哔哩轻小说 (linovelib) 分析笔记¶
创建日期: 2025/05/25
修改日期: 2025/10/06
2025/08 ~ ??? 混淆逻辑¶
一、pctheme.js 的正则替换映射¶
pctheme.js 中包含形如 "链式 replace(new RegExp(...) , '...')" 的批量替换,约 100 对。
例如:
eval(function(p,a,c,k,e,r){e=String;if(!''.replace(/^/,String)){while(c--)r[c]=k[c]||c;k=[function(e){return r[e]}];e=function(){return'\\w+'};c=1};while(c--)if(k[c])p=p.replace(new RegExp('\\b'+e(c)+'\\b','g'),k[c]);return p}('4=4.0(1 2("","3"),"的")...',5,5,'replace|new|RegExp|gi|k'.split('|'),0,{}));
解混淆后本质为:
- 对正文文本执行若干
str.replace(new RegExp(SRC, 'gi'), DST) SRC多为私有区或特殊部件字符 (如),DST为常用汉字 (如的)
示例:
k = k
.replace(new RegExp("", "gi"), "的")
.replace(new RegExp("", "gi"), "一")
.replace(new RegExp("", "gi"), "是")
.replace(new RegExp("", "gi"), "了")
.replace(new RegExp("", "gi"), "我")
.replace(new RegExp("", "gi"), "不")
.replace(new RegExp("", "gi"), "人")
.replace(new RegExp("", "gi"), "在")
.replace(new RegExp("", "gi"), "他")
.replace(new RegExp("", "gi"), "有")
.replace(new RegExp("", "gi"), "这");
处理方法:
解析 pctheme.js 文本,正则匹配 new RegExp\(["'](.+?)["'],"gi"\)\s*,\s*["'](.+?)["'] 收集为 map[SRC] = DST 并保存为 json。
参考还原 (Python):
import json
from pathlib import Path
LINOVELIB_MAP_PATH = Path("/path/to/map.json")

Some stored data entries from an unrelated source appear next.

@[simp] theorem movesOf_atSpot (table : TableTag) (i : Byte) (step : BitVec 2) (ms : List Move) :
    movesOf (atSpot table i step ms) = ms := by
  simp [movesOf, atSpot, Function.comp_def]

theorem PlanStops.not_nil {c : Cfg} {script rest : List Raw} {es : List Event} {rec : Result} :
    ¬ PlanStops c [] script es rec rest := nofun

/-- A plan of two parts stops in the first, or runs through it and stops in the second. -/
theorem PlanStops.of_append {c : Cfg} {ps qs : List (Spot × Move)} {script rest : List Raw} {es : List Event}
    {rec : Result} (h : PlanStops c (ps ++ qs) script es rec rest) :
    PlanStops c ps script es rec rest
      ∨ ∃ rs script' es', planAccepts c (movesOf ps) rs = true ∧ script = planAnswers c (movesOf ps) rs ++ script'
        ∧ es = planEvents c (movesOf ps) rs ++ es' ∧ PlanStops c qs script' es' rec rest := by
  induction ps generalizing script es with
  | nil => exact .inr ⟨[], script, es, rfl, rfl, rfl, h⟩
  | cons p ps ih =>
    cases h with
    | here stops => exact .inl (.here stops)
    | later accepted stops =>
      rename_i m r script es
      rcases ih stops with inFirst | ⟨rs, script', es', accepts, rfl, rfl, inSecond⟩
      · exact .inl (.later accepted inFirst)
      · refine .inr ⟨r :: rs, script', es', ?_, ?_, ?_, inSecond⟩
        · simp [movesOf, planAccepts, accepted] at accepts ⊢; exact accepts
        · simp [movesOf, planAnswers]
        · simp [movesOf, planEvents]

/-- A plan runs through the moves before one that stops. -/
theorem PlanStops.at {c : Cfg} {first later : List (Spot × Move)} {spot : Spot} {m : Move} {rs : List Reply}
    {answers rest : List Raw} {es : List Event} {rec : Result} (accepted : planAccepts c (movesOf first) rs = true)
    (stops : MoveStops c spot m answers es rec) :
    PlanStops c (first ++ (spot, m) :: later) (planAnswers c (movesOf first) rs ++ (answers ++ rest))
      (planEvents c (movesOf first) rs ++ es) rec rest := by
  induction first generalizing rs with
  | nil =>
    cases rs with
    | nil => exact .here stops
    | cons r rs => simp [movesOf, planAccepts] at accepted
  | cons p first ih =>
    cases rs with
    | nil => simp [movesOf, planAccepts] at accepted
    | cons r rs =>
      simp only [movesOf, List.map_cons, planAccepts, Bool.and_eq_true] at accepted
      obtain ⟨headAccepted, tailAccepted⟩ := accepted
      have := PlanStops.later (spot := p.1) headAccepted (ih tailAccepted)
      simpa [movesOf, planAnswers, planEvents] using this

/-! #### What a part of a sequencer does with its plan -/

/-- A Timeout or an Unimplemented that is no bank switch's carries the address, the table and the index of one of these
moves, and nothing else (30_encoding.md R121, R122). -/
def NamesMoveOf (plan : List (Spot × Move)) (r : Result) : Prop :=
  r.code = .timeout ∨ r.code = .unimplemented → r.info ≠ .bankSwitchFailed →
    ∃ spot m la, (spot, m) ∈ plan ∧ m.address? = some la
      ∧ r = { Result.blank with
          code := r.code, info := r.info, addr := la, table := spot.table, index := spot.index }

theorem NamesMoveOf.mono {ps qs : List (Spot × Move)} (sub : ps ⊆ qs) {r : Result} (h : NamesMoveOf ps r) :
    NamesMoveOf qs r := by
  intro code info
  obtain ⟨spot, m, la, mem, address, eq⟩ := h code info
  exact ⟨spot, m, la, sub mem, address, eq⟩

_PCTHEMA_MAP: dict[str, str] = json.loads(
LINOVELIB_MAP_PATH.read_text(encoding="utf-8")
)
def _map_subst(text: str) -> str:
"""
Apply PC theme character substitution to the input text.
"""
return "".join(_PCTHEMA_MAP.get(c, c) for c in text)
二、chapterlog.js 的段落打乱与恢复 (Seeded Fisher–Yates)¶
chapterlog.js 使用 javascript-obfuscator 混淆,机制要点:
- 仅处理
#TextContent下非空<p>段落。 - 若段落数 <= 20: 顺序不变。

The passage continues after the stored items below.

-- ==== Sys2Proof/Machine/Ops.lean ====
section
/-! DEFINITION. The named operations over tables, memory, registers, slots and buffers; raising an error and returning a
value; transmitting a datagram; the boot writes. -/

namespace Sys2Proof.Machine

/-! Tables with a default entry, in canonical form. -/

/-- The entry at an index; an unlisted index reads as `d`. -/
def lookup {α : Type} (d : α) : List (Nat × α) → Nat → α
  | [], _ => d
  | (k, v) :: m, a => if a = k then v else lookup d m a

/-- A table without the entry of an index. -/
def dropEntry {α : Type} (a : Nat) : List (Nat × α) → List (Nat × α)
  | [] => []
  | (k, w) :: m => if k = a then dropEntry a m else (k, w) :: dropEntry a m

/-- Put an entry before the first higher index. -/
def insertEntry {α : Type} (a : Nat) (v : α) : List (Nat × α) → List (Nat × α)
  | [] => [(a, v)]
  | (k, w) :: m => if a < k then (a, v) :: (k, w) :: m else (k, w) :: insertEntry a v m

/-- Write the entry at an index, keeping the canonical form: writing `d` removes the entry. -/
def store {α : Type} [DecidableEq α] (d : α) (m : List (Nat × α)) (a : Nat) (v : α) : List (Nat × α) :=
  if v = d then dropEntry a m else insertEntry a v (dropEntry a m)

/-- Every index of the table is at least `lo` and they rise strictly, and no entry equals `d`. -/
def canonicalFrom {α : Type} [DecidableEq α] (d : α) : Nat → List (Nat × α) → Bool
  | _, [] => true
  | lo, (k, v) :: m => decide (lo ≤ k) && decide (v ≠ d) && canonicalFrom d (k + 1) m

/-- The canonical form of a table. -/
def canonical {α : Type} [DecidableEq α] (d : α) (m : List (Nat × α)) : Bool := canonicalFrom d 0 m

/-! Byte memory: what an unlisted offset reads as is zero (log 10). -/

/-- What a byte that nothing has written reads as (70_reset_and_hazards.md R322; log 10). -/
def Memory.unwritten : Byte := 0

/-- Read one byte. -/
def Memory.read (m : List Host.Cell) (a : Nat) : Byte := lookup Memory.unwritten m a

/-- Write one byte. -/
def Memory.write (m : List Host.Cell) (a : Nat) (v : Byte) : List Host.Cell := store Memory.unwritten m a v

/-- `n` bytes from offset `a` in offset order: MemRead (20_memory.md R63). -/
def Memory.readBytes (m : List Host.Cell) (a : Nat) : Nat → List Byte
  | 0 => []
  | n + 1 => Memory.read m a :: Memory.readBytes m (a + 1) n

/-- Store a byte string from offset `a`: MemWrite (20_memory.md R64). -/
def Memory.writeBytes (m : List Host.Cell) (a : Nat) : List Byte → List Host.Cell
  | [] => m
  | v :: vs => Memory.writeBytes (Memory.write m a v) (a + 1) vs

/-- The memory is in canonical form. -/
def Memory.wf (m : List Host.Cell) : Bool := canonical Memory.unwritten m

/-- The valid bytes of a buffer. -/
def Buf.bytes (b : Buf) : List Byte := Memory.readBytes b.mem 0 b.len

/-- Write a byte string from offset 0 and make its length the valid length. The bytes past it, which may be any value
(93_implementation_defined.md I8), keep what they held (DESIGN CHOICE, log 34). -/
def Buf.load (b : Buf) (bytes : List Byte) : Buf :=
  { len := bytes.length, mem := Memory.writeBytes b.mem 0 bytes }

/-- One past the highest offset a memory lists. -/
def Memory.extent : List Host.Cell → Nat
  | [] => 0
  | (k, _) :: m => max (k + 1) (Memory.extent m)

/-- `n` free bytes of one draw, from offset `a` (20_memory.md R68; log 13). -/
def freeBytes (draw : Nat) (a : Nat) : Nat → List Byte
  | 0 => []
  | n + 1 => Config.freeByte draw a :: freeBytes draw (a + 1) n

/-! Reading and writing the parts of the state. -/

/-- Exchange context `x`. -/
def State.exch (s : State) (x : Nat) : Exch := lookup Exch.reset s.exchanges x

/-- Write exchange context `x`. -/
def State.setExch (s : State) (x : Nat) (e : Exch) : State :=
  { s with exchanges := store Exch.reset s.exchanges x e }

/-- Worker context `w`. -/
def State.worker (s : State) (w : Nat) : Worker := lookup Worker.reset s.workers w

/-- Write worker context `w`. -/
def State.setWorker (s : State) (w : Nat) (k : Worker) : State :=
  { s with workers := store Worker.reset s.workers w k }

/-- The message in a slot. -/
def State.msg (s : State) : SlotRef → Msg
  | .main i => lookup Msg.reset s.msgs i
  | .req w => (s.worker w).reqMsg
  | .rsp w => (s.worker w).rspMsg
  | .reply x => (s.exch x).replyMsg

/-- Write the message in a slot. -/
def State.setMsg (s : State) (r : SlotRef) (m : Msg) : State :=
  match r with
  | .main i => { s with msgs := store Msg.reset s.msgs i m }
  | .req w => s.setWorker w { s.worker w with reqMsg := m }
  | .rsp w => s.setWorker w { s.worker w with rspMsg := m }
  | .reply x => s.setExch x { s.exch x with replyMsg := m }

/-- A byte buffer. -/
def State.buf (s : State) : BufRef → Buf
  | .caller b => lookup Buf.reset s.bufs b
  | .rx w => (s.worker w).rx
  | .tx w => (s.worker w).tx
  | .xbuf x => (s.exch x).xbuf
  | .xrx x => (s.exch x).xrx

/-- Write a byte buffer. -/
def State.setBuf (s : State) (r : BufRef) (b : Buf) : State :=
  match r with
  | .caller i => { s with bufs := store Buf.reset s.bufs i b }
  | .rx w => s.setWorker w { s.worker w with rx := b }
  | .tx w => s.setWorker w { s.worker w with tx := b }
  | .xbuf x => s.setExch x { s.exch x with xbuf := b }
  | .xrx x => s.setExch x { s.exch x with xrx := b }

/-- An agent's codec registers (10_state.md R30). -/
def State.codec (s : State) : Agent → Codec
  | .caller => s.caller
  | .worker w => (s.worker w).codec
  | .exchange x => (s.exch x).codec

/-- Write an agent's codec registers. -/
def State.setCodec (s : State) (a : Agent) (c : Codec) : State :=
  match a with
  | .caller => { s with caller := c }
  | .worker w => s.setWorker w { s.worker w with codec := c }
  | .exchange x => s.setExch x { s.exch x with codec := c }

/-- One byte of a buffer. -/
def State.readByte (s : State) (r : BufRef) (a : Nat) : Byte := Memory.read (s.buf r).mem a

/-- Use up one draw of free values. -/
def State.draw (s : State) : State := { s with draws := s.draws + 1 }

/-! Errors are values: the end of an operation. -/

/-- The end of an operation (60_exceptions.md R290): `ERR` takes the error kind, the result register the returned value.
This is the pseudocode's `raise` and `return` (00_scope.md R12); control stays with the agent. -/
def State.endOp (s : State) (a : Agent) (e : Err) (v : Option Nat) : State :=
  s.setCodec a { s.codec a with err := e, result := v }

/-- `raise E`: the operation ends with an error and no value. -/
def State.raise (s : State) (a : Agent) (e : Err) : State := s.endOp a e none

/-- `return OK`: the operation ends with success and no value. -/
def State.done (s : State) (a : Agent) : State := s.endOp a .ok none

/-! The transport. -/

/-- The transport's answer to the next send; with no answer listed it takes the datagram (log 17). -/
def State.sendAnswer (s : State) : Bool := s.sendAnswers.headD true

/-- `transmit` (45_dispatcher.md R266): hand one datagram to the transport. The history records every transmit, taken or
refused (10_state.md R48); the transport's answer is `sendAnswer`, which this uses up (log 17). -/
def State.transmit (s : State) (peer : PeerAddr) (bytes : List Byte) : State :=
  { s with sendAnswers := s.sendAnswers.tail, out := s.out ++ [{ peer := peer, bytes := bytes }] }

/-! Boot. -/

/-- The constraints of 00_scope.md R9 on the implementation parameters; that on NIB_MAX is its type's. The bound of
MAX_PAYLOAD is a recommendation there and is no part of it. -/
def Params.legal (P : Params) : Bool :=
  P.maxOptions.all (fun n => decide (1 ≤ n) && decide (n ≤ 4681)) && P.maxDatagram.all (fun n => decide (4 ≤ n)) &&
    P.nMsg.all (fun n => decide (1 ≤ n)) && P.nWorkers.all (fun n => decide (1 ≤ n)) && decide (1 ≤ P.nExch)

/-- The boot constraints on `W0` and `MAX_ATTEMPTS` (00_scope.md R8, 70_reset_and_hazards.md R323). -/
def bootLegal (w0 : BitVec 32) (maxAttempts : Nat) : Bool :=
  decide (1 ≤ w0.toNat) && decide (1 ≤ maxAttempts) && decide (w0.toNat * 2 ^ (maxAttempts - 1) < 2 ^ 32)

/-- The host's boot writes (70_reset_and_hazards.md R323): no transaction code writes these registers (log 9). The port is any
natural number (log 36). -/
def State.boot (s : State) (w0 : BitVec 32) (maxAttempts : Nat) (rstOnParseError : Bool) (listenPort : Nat) : State :=
  { s with w0 := w0, maxAttempts := maxAttempts, rstOnParseError := rstOnParseError, listenPort := listenPort }

end Sys2Proof.Machine
end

- 若段落数 > 20: 前 20 段固定,其余段按章节 ID 派生的种子进行 Fisher–Yates 打乱。
- 伪随机序列采用线性同余:
s = (s*9302 + 49397) % 233280,选位j = floor(s/233280*(i+1))。 - 种子
seed = chapterId*127 + 235。
核心逻辑复原如下:
var chapterId = ReadParams.chapterid;
if (!chapterId) return;
var textContainer = document.querySelector("#TextContent");
if (!textContainer) return;
var allNodes = Array.prototype.slice.call(textContainer.childNodes);
var paragraphs = []; // 收集非空 <p>
for (var i = 0; i < allNodes.length; i++) {
var node = allNodes[i];
if (node.nodeType === 1 && node.tagName.toLowerCase() === "p" && node.innerHTML.replace(/\s+/g, "").length > 0) {
paragraphs.push({ node: node, idx: i });
}
}
var paragraphCount = paragraphs.length;
if (!paragraphCount) return;
function shuffle(array, seed) {
var len = array.length;
seed = Number(seed);
for (var i = len - 1; i > 0; i--) {
seed = (seed * 9302 + 49397) % 233280; // 线性同余伪随机
var j = Math.floor(seed / 233280 * (i + 1)); // Fisher–Yates 选位
var tmp = array[i]; array[i] = array[j]; array[j] = tmp;
}
return array;
}
var seed = Number(chapterId) * 127 + 235; // 种子派生
var order = [];
if (paragraphCount > 20) {
var fixed = [], rest = [];
for (var i = 0; i < paragraphCount; i++) (i < 20 ? fixed : rest).push(i);
shuffle(rest, seed);
order = fixed.concat(rest); // 前 20 固定,其余打乱
} else {
for (var i = 0; i < paragraphCount; i++) order.push(i);
}
// 映射
var reordered = [];
for (var i = 0; i < paragraphCount; i++) {
reordered[order[i]] = paragraphs[i].node;
}
参考还原 (Python):
def _chapterlog_order(n: int, cid: int) -> list[int]:
"""
Compute the paragraph reordering index sequence used by /scripts/chapterlog.js.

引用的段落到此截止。